::: Provided entries

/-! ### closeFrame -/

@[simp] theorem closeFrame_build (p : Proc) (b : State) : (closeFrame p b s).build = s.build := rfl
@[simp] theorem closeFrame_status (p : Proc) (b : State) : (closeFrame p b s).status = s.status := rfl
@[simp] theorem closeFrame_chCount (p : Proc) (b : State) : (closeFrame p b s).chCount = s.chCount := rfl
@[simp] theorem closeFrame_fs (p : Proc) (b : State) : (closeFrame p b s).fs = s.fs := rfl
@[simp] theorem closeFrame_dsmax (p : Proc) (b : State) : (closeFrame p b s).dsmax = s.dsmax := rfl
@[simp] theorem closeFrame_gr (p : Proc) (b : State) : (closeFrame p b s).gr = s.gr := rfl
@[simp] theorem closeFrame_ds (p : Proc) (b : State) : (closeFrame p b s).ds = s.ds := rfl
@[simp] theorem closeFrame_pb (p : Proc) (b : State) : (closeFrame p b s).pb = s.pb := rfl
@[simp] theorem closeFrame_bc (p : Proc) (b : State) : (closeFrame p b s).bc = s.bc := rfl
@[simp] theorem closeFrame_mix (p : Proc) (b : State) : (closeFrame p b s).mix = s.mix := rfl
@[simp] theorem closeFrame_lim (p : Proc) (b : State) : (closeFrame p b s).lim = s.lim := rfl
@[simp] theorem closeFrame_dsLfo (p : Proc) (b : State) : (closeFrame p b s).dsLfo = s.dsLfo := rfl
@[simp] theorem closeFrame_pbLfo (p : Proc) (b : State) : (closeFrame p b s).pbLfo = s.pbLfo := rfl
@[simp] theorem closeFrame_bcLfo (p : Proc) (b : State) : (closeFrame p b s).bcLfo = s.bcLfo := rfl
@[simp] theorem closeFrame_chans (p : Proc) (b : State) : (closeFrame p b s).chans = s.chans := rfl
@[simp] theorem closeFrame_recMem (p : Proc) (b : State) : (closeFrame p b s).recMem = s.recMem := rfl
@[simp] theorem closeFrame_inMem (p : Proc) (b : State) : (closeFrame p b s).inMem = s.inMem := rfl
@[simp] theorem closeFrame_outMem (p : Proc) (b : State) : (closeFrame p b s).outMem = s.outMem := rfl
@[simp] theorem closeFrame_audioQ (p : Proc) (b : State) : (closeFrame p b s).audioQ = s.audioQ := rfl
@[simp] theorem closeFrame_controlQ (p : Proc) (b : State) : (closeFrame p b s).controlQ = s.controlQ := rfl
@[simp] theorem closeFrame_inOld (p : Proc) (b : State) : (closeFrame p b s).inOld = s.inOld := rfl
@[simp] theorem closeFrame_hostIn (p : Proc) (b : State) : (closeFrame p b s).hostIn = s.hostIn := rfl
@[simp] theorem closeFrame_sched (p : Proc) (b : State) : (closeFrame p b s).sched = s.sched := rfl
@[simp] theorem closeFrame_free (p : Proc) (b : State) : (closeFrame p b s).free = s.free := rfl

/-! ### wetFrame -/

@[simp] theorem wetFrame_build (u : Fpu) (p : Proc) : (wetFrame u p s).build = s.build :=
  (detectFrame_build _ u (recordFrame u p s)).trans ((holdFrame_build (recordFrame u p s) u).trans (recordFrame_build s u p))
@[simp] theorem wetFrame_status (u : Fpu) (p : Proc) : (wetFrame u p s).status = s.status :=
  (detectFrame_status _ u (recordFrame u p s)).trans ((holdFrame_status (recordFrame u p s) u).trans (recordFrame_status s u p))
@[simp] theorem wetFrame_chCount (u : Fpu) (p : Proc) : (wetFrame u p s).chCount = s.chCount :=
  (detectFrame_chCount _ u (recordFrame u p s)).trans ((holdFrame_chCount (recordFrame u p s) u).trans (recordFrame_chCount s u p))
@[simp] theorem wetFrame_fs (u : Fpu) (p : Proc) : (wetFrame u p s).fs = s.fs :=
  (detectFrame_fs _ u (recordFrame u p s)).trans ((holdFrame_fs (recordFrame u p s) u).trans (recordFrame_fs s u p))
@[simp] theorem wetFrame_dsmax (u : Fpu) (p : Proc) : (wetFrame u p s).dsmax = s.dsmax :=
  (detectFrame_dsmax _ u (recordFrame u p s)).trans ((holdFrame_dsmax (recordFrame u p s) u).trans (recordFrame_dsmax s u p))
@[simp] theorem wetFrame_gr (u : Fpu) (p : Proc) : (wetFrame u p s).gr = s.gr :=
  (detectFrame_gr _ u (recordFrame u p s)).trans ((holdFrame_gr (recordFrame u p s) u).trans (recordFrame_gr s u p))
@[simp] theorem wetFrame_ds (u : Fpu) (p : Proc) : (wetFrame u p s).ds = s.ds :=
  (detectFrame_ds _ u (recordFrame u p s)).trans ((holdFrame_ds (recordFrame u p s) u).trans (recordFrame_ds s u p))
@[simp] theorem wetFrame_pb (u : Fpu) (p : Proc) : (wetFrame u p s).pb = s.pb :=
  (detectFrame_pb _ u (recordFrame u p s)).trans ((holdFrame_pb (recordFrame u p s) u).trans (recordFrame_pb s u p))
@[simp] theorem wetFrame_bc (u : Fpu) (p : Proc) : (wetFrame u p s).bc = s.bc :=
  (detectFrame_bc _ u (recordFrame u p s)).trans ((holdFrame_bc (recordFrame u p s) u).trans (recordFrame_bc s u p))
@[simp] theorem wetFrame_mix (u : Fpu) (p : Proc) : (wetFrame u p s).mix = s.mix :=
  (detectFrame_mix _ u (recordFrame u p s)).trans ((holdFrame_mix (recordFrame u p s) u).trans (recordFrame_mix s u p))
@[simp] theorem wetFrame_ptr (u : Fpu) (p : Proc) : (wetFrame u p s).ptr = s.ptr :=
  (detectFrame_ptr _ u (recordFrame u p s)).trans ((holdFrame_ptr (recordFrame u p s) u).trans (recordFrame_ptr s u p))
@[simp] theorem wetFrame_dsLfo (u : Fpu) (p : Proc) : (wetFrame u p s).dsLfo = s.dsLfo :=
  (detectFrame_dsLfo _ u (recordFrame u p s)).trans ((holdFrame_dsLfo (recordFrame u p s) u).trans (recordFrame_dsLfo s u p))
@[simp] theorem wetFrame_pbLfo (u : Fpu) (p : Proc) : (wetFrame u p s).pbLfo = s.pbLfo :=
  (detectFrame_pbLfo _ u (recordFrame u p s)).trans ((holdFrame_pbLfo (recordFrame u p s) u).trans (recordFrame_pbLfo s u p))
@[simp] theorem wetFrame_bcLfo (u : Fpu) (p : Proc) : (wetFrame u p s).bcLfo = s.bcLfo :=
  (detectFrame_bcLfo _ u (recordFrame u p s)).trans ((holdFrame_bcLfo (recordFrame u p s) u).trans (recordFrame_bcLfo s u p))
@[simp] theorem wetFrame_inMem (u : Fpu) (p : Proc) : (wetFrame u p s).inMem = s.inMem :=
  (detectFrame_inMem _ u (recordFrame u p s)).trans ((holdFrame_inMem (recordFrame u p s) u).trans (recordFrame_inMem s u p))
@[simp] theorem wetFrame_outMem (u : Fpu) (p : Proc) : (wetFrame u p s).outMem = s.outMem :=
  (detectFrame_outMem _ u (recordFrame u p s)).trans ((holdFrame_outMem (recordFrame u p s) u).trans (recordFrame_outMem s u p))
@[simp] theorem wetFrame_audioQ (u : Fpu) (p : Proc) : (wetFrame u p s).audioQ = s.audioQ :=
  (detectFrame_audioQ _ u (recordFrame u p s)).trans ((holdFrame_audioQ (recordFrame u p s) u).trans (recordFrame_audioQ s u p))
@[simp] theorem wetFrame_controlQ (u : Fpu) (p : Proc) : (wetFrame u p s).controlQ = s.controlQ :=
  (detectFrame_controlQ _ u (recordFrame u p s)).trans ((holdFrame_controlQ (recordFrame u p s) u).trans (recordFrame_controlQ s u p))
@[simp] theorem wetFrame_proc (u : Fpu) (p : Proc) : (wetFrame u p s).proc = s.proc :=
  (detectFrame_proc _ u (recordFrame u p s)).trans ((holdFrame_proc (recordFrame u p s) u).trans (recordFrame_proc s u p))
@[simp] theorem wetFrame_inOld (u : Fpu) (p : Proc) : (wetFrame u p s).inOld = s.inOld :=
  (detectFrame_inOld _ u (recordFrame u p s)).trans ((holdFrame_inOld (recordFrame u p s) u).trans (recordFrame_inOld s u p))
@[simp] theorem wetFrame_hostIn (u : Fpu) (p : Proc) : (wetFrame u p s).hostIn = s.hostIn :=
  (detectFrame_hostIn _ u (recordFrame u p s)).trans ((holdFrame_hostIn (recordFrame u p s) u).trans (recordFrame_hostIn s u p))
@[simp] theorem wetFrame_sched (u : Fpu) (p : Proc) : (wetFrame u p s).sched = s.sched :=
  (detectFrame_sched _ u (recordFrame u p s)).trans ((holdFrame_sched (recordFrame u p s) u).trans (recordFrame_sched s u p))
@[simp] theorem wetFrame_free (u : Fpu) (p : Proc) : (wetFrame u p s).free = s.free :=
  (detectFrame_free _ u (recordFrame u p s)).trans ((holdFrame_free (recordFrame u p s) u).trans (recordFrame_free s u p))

::::::

Action item
Restate word for word the lines in the material above from the one with "s.outMem := rfl" to the one with "### wetFrame -/"; both of those lines count, and nothing else does.

Answer section
@[simp] theorem closeFrame_outMem (p : Proc) (b : State) : (closeFrame p b s).outMem = s.outMem := rfl
@[simp] theorem closeFrame_audioQ (p : Proc) (b : State) : (closeFrame p b s).audioQ = s.audioQ := rfl
@[simp] theorem closeFrame_controlQ (p : Proc) (b : State) : (closeFrame p b s).controlQ = s.controlQ := rfl
@[simp] theorem closeFrame_inOld (p : Proc) (b : State) : (closeFrame p b s).inOld = s.inOld := rfl
@[simp] theorem closeFrame_hostIn (p : Proc) (b : State) : (closeFrame p b s).hostIn = s.hostIn := rfl
@[simp] theorem closeFrame_sched (p : Proc) (b : State) : (closeFrame p b s).sched = s.sched := rfl
@[simp] theorem closeFrame_free (p : Proc) (b : State) : (closeFrame p b s).free = s.free := rfl

/-! ### wetFrame -/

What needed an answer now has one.